> _WHAT YOU HAVE TO DO_
Check each line of the material below for "ramBytes" and copy those where it appears.

> _THE INPUT_
--*--

-- ==== Sys2Proof/Laws/Memory.lean ====
section
/-!
SUPPORT. The laws of the exchange RAM: a read after a write, what a write leaves alone, and that every operation keeps the
canonical form.
-/

namespace Sys2Proof.Machine

/-! ## Bytes -/

@[simp] theorem readByte_nil (a : Nat) : readByte [] a = 0 := rfl

/-- An address below every listed one reads 0. -/
theorem readByte_of_lt {m : Memory} {a : Nat} (h : ∀ c ∈ m, a < c.1) : readByte m a = 0 := by
  induction m with
  | nil => rfl
  | cons c m ih =>
    obtain ⟨k, v⟩ := c
    have hk : a < k := h (k, v) (by simp)
    have : ¬ k = a := by omega
    simp only [readByte, if_neg this]
    exact ih fun c hc => h c (by simp [hc])

/-- In canonical form, a read of the address just inserted gives the byte, and any other address reads as before. -/
theorem readByte_insertByte {m : Memory} (hm : m.Pairwise (fun x y => x.1 < y.1)) (a a' : Nat) (b : Byte) :
    readByte (insertByte m a b) a' = if a' = a then b else readByte m a' := by
  induction m with
  | nil =>
    by_cases hb : b = 0
    · subst hb; simp [insertByte]
    · simp only [insertByte, if_neg hb, readByte]
      by_cases h : a' = a
      · simp [h]
      · have : ¬ a = a' := fun e => h e.symm
        simp [h, this]
  | cons c m ih =>
    obtain ⟨k, v⟩ := c
    have hrest := (List.pairwise_cons.mp hm).2
    have hhead := (List.pairwise_cons.mp hm).1
    have ih := ih hrest
    simp only [insertByte]
    by_cases h1 : a < k
    · have hz : readByte ((k, v) :: m) a = 0 := by
        apply readByte_of_lt
        intro c hc
        rcases List.mem_cons.mp hc with rfl | hc
        · exact h1
        · exact lt_trans h1 (hhead c hc)
      by_cases hb : b = 0
      · simp only [if_pos h1, if_pos hb]
        by_cases h : a' = a
        · subst h; simp [hz, hb]
        · simp [h]
      · simp only [if_pos h1, if_neg hb]
        by_cases h : a' = a
        · simp [readByte, h]
        · have : ¬ a = a' := fun e => h e.symm
          rw [readByte, if_neg this]
          simp [h]
    · by_cases h2 : a = k
      · subst h2
        have hz : readByte m a = 0 := readByte_of_lt fun c hc => hhead c hc
        by_cases hb : b = 0
        · simp only [if_neg h1, if_true, if_pos hb]
          by_cases h : a' = a
          · subst h; simp [hz, hb]
          · have : ¬ a = a' := fun e => h e.symm
            simp [h, readByte, this]
        · simp only [if_neg h1, if_true, if_neg hb]
          by_cases h : a' = a
          · simp [readByte, h]
          · have : ¬ a = a' := fun e => h e.symm
            simp [h, readByte, this]
      · simp only [if_neg h1, if_neg h2, readByte]
        by_cases h : k = a'
        · subst h
          have : ¬ k = a := fun e => h2 e.symm
          simp [this]
        · simp only [if_neg h]
          exact ih

/-- Membership after an insertion: an old entry, or the new byte, which is not 0. -/
theorem mem_insertByte {m : Memory} {a : Nat} {b : Byte} {c : Host.Cell} (h : c ∈ insertByte m a b) :
    c ∈ m ∨ (c = (a, b) ∧ b ≠ 0) := by
  induction m with
  | nil =>
    by_cases hb : b = 0
    · simp [insertByte, hb] at h
    · simp only [insertByte, if_neg hb, List.mem_singleton] at h
      exact .inr ⟨h, hb⟩
  | cons d m ih =>
    obtain ⟨k, v⟩ := d
    simp only [insertByte] at h
    split at h
    · split at h
      · exact .inl h
      · rcases List.mem_cons.mp h with h | h
        · exact .inr ⟨h, by assumption⟩
        · exact .inl h
    · split at h
      · split at h
        · exact .inl (List.mem_cons_of_mem _ h)
        · rcases List.mem_cons.mp h with h | h
          · exact .inr ⟨h, by assumption⟩
          · exact .inl (List.mem_cons_of_mem _ h)
      · rcases List.mem_cons.mp h with h | h
        · exact .inl (by simp [h])
        · rcases ih h with h | h
          · exact .inl (List.mem_cons_of_mem _ h)
          · exact .inr h

/-- An insertion keeps addresses strictly rising. -/
theorem insertByte_pairwise {m : Memory} (hm : m.Pairwise (fun x y => x.1 < y.1)) (a : Nat) (b : Byte) :
    (insertByte m a b).Pairwise (fun x y => x.1 < y.1) := by
  induction m with
  | nil => simp only [insertByte]; split <;> simp
  | cons c m ih =>
    obtain ⟨k, v⟩ := c
    obtain ⟨hhead, hrest⟩ := List.pairwise_cons.mp hm
    simp only [insertByte]
    split
    · rename_i h1
      split
      · exact hm
      · refine List.pairwise_cons.mpr ⟨fun c hc => ?_, hm⟩
        rcases List.mem_cons.mp hc with rfl | hc
        · exact h1
        · exact lt_trans h1 (hhead c hc)
    · rename_i h1
      split
      · rename_i h2
        split
        · exact hrest
        · exact List.pairwise_cons.mpr ⟨fun c hc => h2 ▸ hhead c hc, hrest⟩
      · rename_i h2
        refine List.pairwise_cons.mpr ⟨fun c hc => ?_, ih hrest⟩
        rcases mem_insertByte hc with hc | ⟨rfl, -⟩
        · exact hhead c hc
        · show k < a
          omega

/-- A byte write keeps the canonical form. -/
theorem writeByte_wf {m : Memory} (hm : m.wf) (a : Nat) (b : Byte) : (writeByte m a b).wf := by
  unfold writeByte
  split
  · rename_i ha
    refine ⟨insertByte_pairwise hm.1 a b, fun c hc => ?_⟩
    rcases mem_insertByte hc with hc | ⟨rfl, hb⟩
    · exact hm.2 c hc
    · exact ⟨hb, ha⟩
  · exact hm

/-- Zeroing a region keeps the canonical form. -/
theorem zeroRange_wf {m : Memory} (hm : m.wf) (base len : Nat) : (zeroRange m base len).wf :=
  ⟨hm.1.filter _, fun c hc => hm.2 c (List.mem_filter.mp hc).1⟩

/-- A read after a byte write. -/
theorem readByte_writeByte {m : Memory} (hm : m.wf) {a : Nat} (ha : a < Config.ramBytes) (a' : Nat) (b : Byte) :
    readByte (writeByte m a b) a' = if a' = a then b else readByte m a' := by
  rw [writeByte, if_pos ha]
  exact readByte_insertByte hm.1 a a' b

/-- A byte write leaves every other address alone. -/
theorem readByte_writeByte_of_ne {m : Memory} (hm : m.wf) {a a' : Nat} (h : a' ≠ a) (b : Byte) :
    readByte (writeByte m a b) a' = readByte m a' := by
  by_cases ha : a < Config.ramBytes
  · rw [readByte_writeByte hm ha, if_neg h]
  · rw [writeByte, if_neg ha]

/-- A read after zeroing a region. -/
theorem readByte_zeroRange (m : Memory) (base len a : Nat) :
    readByte (zeroRange m base len) a = if base ≤ a ∧ a < base + len then 0 else readByte m a := by
  induction m with
  | nil => simp [zeroRange]
  | cons c m ih =>
    obtain ⟨k, v⟩ := c
    have ih' : readByte (List.filter (fun c => !(decide (base ≤ c.1) && decide (c.1 < base + len))) m) a =
        if base ≤ a ∧ a < base + len then 0 else readByte m a := ih
    simp only [zeroRange, List.filter_cons]
    by_cases hk : base ≤ k ∧ k < base + len
    · have : (!(decide (base ≤ k) && decide (k < base + len))) = false := by simp [hk.1, hk.2]
      rw [if_neg (by simp [hk.1, hk.2]), ih']
      by_cases h : base ≤ a ∧ a < base + len
      · simp [h]
      · have : ¬ k = a := fun e => h (e ▸ hk)
        simp [h, readByte, this]
    · rw [if_pos (by simp; omega)]
      by_cases hka : k = a
      · subst hka
        simp [readByte, hk]
      · simp only [readByte, if_neg hka]
        exact ih'

/-! ## Words -/

/-- A word write keeps the canonical form. -/
theorem writeWord_wf {m : Memory} (hm : m.wf) (a : Nat) (w : Word) : (writeWord m a w).wf :=
  writeByte_wf (writeByte_wf (writeByte_wf (writeByte_wf hm _ _) _ _) _ _) _ _

/-- Writing words keeps the canonical form. -/
theorem writeWords_wf {m : Memory} (hm : m.wf) (a : Nat) (ws : List Word) : (writeWords m a ws).wf := by
  induction ws generalizing m a with
  | nil => exact hm
  | cons w ws ih => exact ih (writeWord_wf hm a w) (a + 4)

/-- A word write leaves every byte outside the word alone. -/
theorem readByte_writeWord_of_out {m : Memory} (hm : m.wf) {a a' : Nat} (h : a' < a ∨ a + 4 ≤ a') (w : Word) :
    readByte (writeWord m a w) a' = readByte m a' := by
  have h1 := writeByte_wf hm a (byteOf w 0)
  have h2 := writeByte_wf h1 (a + 1) (byteOf w 1)
  have h3 := writeByte_wf h2 (a + 2) (byteOf w 2)
  rw [writeWord, readByte_writeByte_of_ne h3 (by omega), readByte_writeByte_of_ne h2 (by omega),
    readByte_writeByte_of_ne h1 (by omega), readByte_writeByte_of_ne hm (by omega)]

/-- The bytes of a word just written. -/
theorem readByte_writeWord_in {m : Memory} (hm : m.wf) {a k : Nat} (hk : k < 4) (ha : a + 4 ≤ Config.ramBytes) (w : Word) :
    readByte (writeWord m a w) (a + k) = byteOf w k := by
  have h1 := writeByte_wf hm a (byteOf w 0)
  have h2 := writeByte_wf h1 (a + 1) (byteOf w 1)
  have h3 := writeByte_wf h2 (a + 2) (byteOf w 2)
  rw [writeWord, readByte_writeByte h3 (by omega), readByte_writeByte h2 (by omega),
    readByte_writeByte h1 (by omega), readByte_writeByte hm (by omega)]
  interval_cases k <;> simp

/-- A word is its four bytes. -/
theorem byteOf_append (w : Word) : byteOf w 3 ++ (byteOf w 2 ++ (byteOf w 1 ++ byteOf w 0)) = w := by
  apply BitVec.eq_of_getLsbD_eq
  intro i hi
  simp only [byteOf, BitVec.getLsbD_append, BitVec.getLsbD_extractLsb']
  interval_cases i <;> simp

/-- The bytes of a word that is put together from four. -/
theorem byteOf_bytes (b3 b2 b1 b0 : Byte) {k : Nat} (hk : k < 4) :
    byteOf (b3 ++ (b2 ++ (b1 ++ b0))) k = [b0, b1, b2, b3].getD k 0 := by
  refine BitVec.eq_of_getLsbD_eq fun j hj => ?_
  have app {n m : Nat} (x : BitVec n) (y : BitVec m) (i : Nat) :
      (x ++ y).getLsbD i = if i < m then y.getLsbD i else x.getLsbD (i - m) := BitVec.getLsbD_append
  rw [byteOf, BitVec.getLsbD_extractLsb']
  show (decide (j < 8) && BitVec.getLsbD (w := 8 + (8 + (8 + 8))) (b3 ++ (b2 ++ (b1 ++ b0))) (8 * k + j)) = _
  rw [app, app, app]
  obtain rfl | rfl | rfl | rfl : k = 0 ∨ k = 1 ∨ k = 2 ∨ k = 3 := by omega
  · simp [hj, show j < 24 by omega, show j < 16 by omega]
  · simp [hj, show 8 + j < 24 by omega, show 8 + j < 16 by omega]
  · simp [hj, show 16 + j < 24 by omega]
  · simp [hj, show ¬ 24 + j < 24 by omega]

/-- A read of a word just written. -/
theorem readWord_writeWord {m : Memory} (hm : m.wf) {a : Nat} (ha : a + 4 ≤ Config.ramBytes) (w : Word) :
    readWord (writeWord m a w) a = w := by
  have h0 := readByte_writeWord_in hm (k := 0) (by omega) ha w
  rw [readWord, readByte_writeWord_in hm (by omega) ha, readByte_writeWord_in hm (by omega) ha,
    readByte_writeWord_in hm (by omega) ha]
  rw [Nat.add_zero] at h0
  rw [h0]
  exact byteOf_append w

/-- A word that shares no byte with the one written reads as before. -/
theorem readWord_writeWord_of_out {m : Memory} (hm : m.wf) {a a' : Nat} (h : a' + 4 ≤ a ∨ a + 4 ≤ a') (w : Word) :
    readWord (writeWord m a w) a' = readWord m a' := by
  unfold readWord
  rw [readByte_writeWord_of_out hm (by omega), readByte_writeWord_of_out hm (by omega),
    readByte_writeWord_of_out hm (by omega), readByte_writeWord_of_out hm (by omega)]

/-- Writing words leaves every byte outside them alone. -/
theorem readByte_writeWords_of_out {m : Memory} (hm : m.wf) {a a' : Nat} {ws : List Word}
    (h : a' < a ∨ a + 4 * ws.length ≤ a') : readByte (writeWords m a ws) a' = readByte m a' := by
  induction ws generalizing m a with
  | nil => rfl
  | cons w ws ih =>
    rw [List.length_cons] at h
    rw [writeWords, ih (writeWord_wf hm a w) (by omega), readByte_writeWord_of_out hm (by omega)]

/-- A word outside the words written reads as before. -/
theorem readWord_writeWords_of_out {m : Memory} (hm : m.wf) {a a' : Nat} {ws : List Word}
    (h : a' + 4 ≤ a ∨ a + 4 * ws.length ≤ a') : readWord (writeWords m a ws) a' = readWord m a' := by
  unfold readWord
  rw [readByte_writeWords_of_out hm (by omega), readByte_writeWords_of_out hm (by omega),
    readByte_writeWords_of_out hm (by omega), readByte_writeWords_of_out hm (by omega)]

/-- The k-th of the words just written. -/
theorem readWord_writeWords_in {m : Memory} (hm : m.wf) {a k : Nat} {ws : List Word} (hk : k < ws.length)
    (ha : a + 4 * ws.length ≤ Config.ramBytes) : readWord (writeWords m a ws) (a + 4 * k) = ws[k] := by
  induction ws generalizing m a k with
  | nil => simp at hk
  | cons w ws ih =>
    rw [List.length_cons] at hk ha
    rw [writeWords]
    cases k with
    | zero =>
      rw [readWord_writeWords_of_out (writeWord_wf hm a w) (by omega)]
      simpa using readWord_writeWord hm (by omega) w
    | succ k =>
      have h := ih (m := writeWord m a w) (writeWord_wf hm a w) (a := a + 4) (k := k) (by omega) (by omega)
      have e : a + 4 * (k + 1) = a + 4 + 4 * k := by ring
      rw [e]
      simpa using h

/-- A word wholly inside a region just zeroed reads 0. -/
theorem readWord_zeroRange_in {m : Memory} {base len a : Nat} (h1 : base ≤ a) (h2 : a + 4 ≤ base + len) :
    readWord (zeroRange m base len) a = 0 := by
  unfold readWord
  rw [readByte_zeroRange, readByte_zeroRange, readByte_zeroRange, readByte_zeroRange, if_pos (by omega), if_pos (by omega),
    if_pos (by omega), if_pos (by omega)]
  rfl

/-- A word outside a region just zeroed reads as before. -/
theorem readWord_zeroRange_of_out {m : Memory} {base len a : Nat} (h : a + 4 ≤ base ∨ base + len ≤ a) :
    readWord (zeroRange m base len) a = readWord m a := by
  unfold readWord
  rw [readByte_zeroRange, readByte_zeroRange, readByte_zeroRange, readByte_zeroRange, if_neg (by omega), if_neg (by omega),
    if_neg (by omega), if_neg (by omega)]

/-- The memory after reset has the canonical form. -/
theorem reset_ram_wf : State.reset.ram.wf := by
  show Memory.wf []
  exact ⟨List.Pairwise.nil, by simp⟩

end Sys2Proof.Machine
end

--*--

> _SOLUTION_
theorem readByte_writeByte {m : Memory} (hm : m.wf) {a : Nat} (ha : a < Config.ramBytes) (a' : Nat) (b : Byte) :
  by_cases ha : a < Config.ramBytes
theorem readByte_writeWord_in {m : Memory} (hm : m.wf) {a k : Nat} (hk : k < 4) (ha : a + 4 ≤ Config.ramBytes) (w : Word) :
theorem readWord_writeWord {m : Memory} (hm : m.wf) {a : Nat} (ha : a + 4 ≤ Config.ramBytes) (w : Word) :
    (ha : a + 4 * ws.length ≤ Config.ramBytes) : readWord (writeWords m a ws) (a + 4 * k) = ws[k] := by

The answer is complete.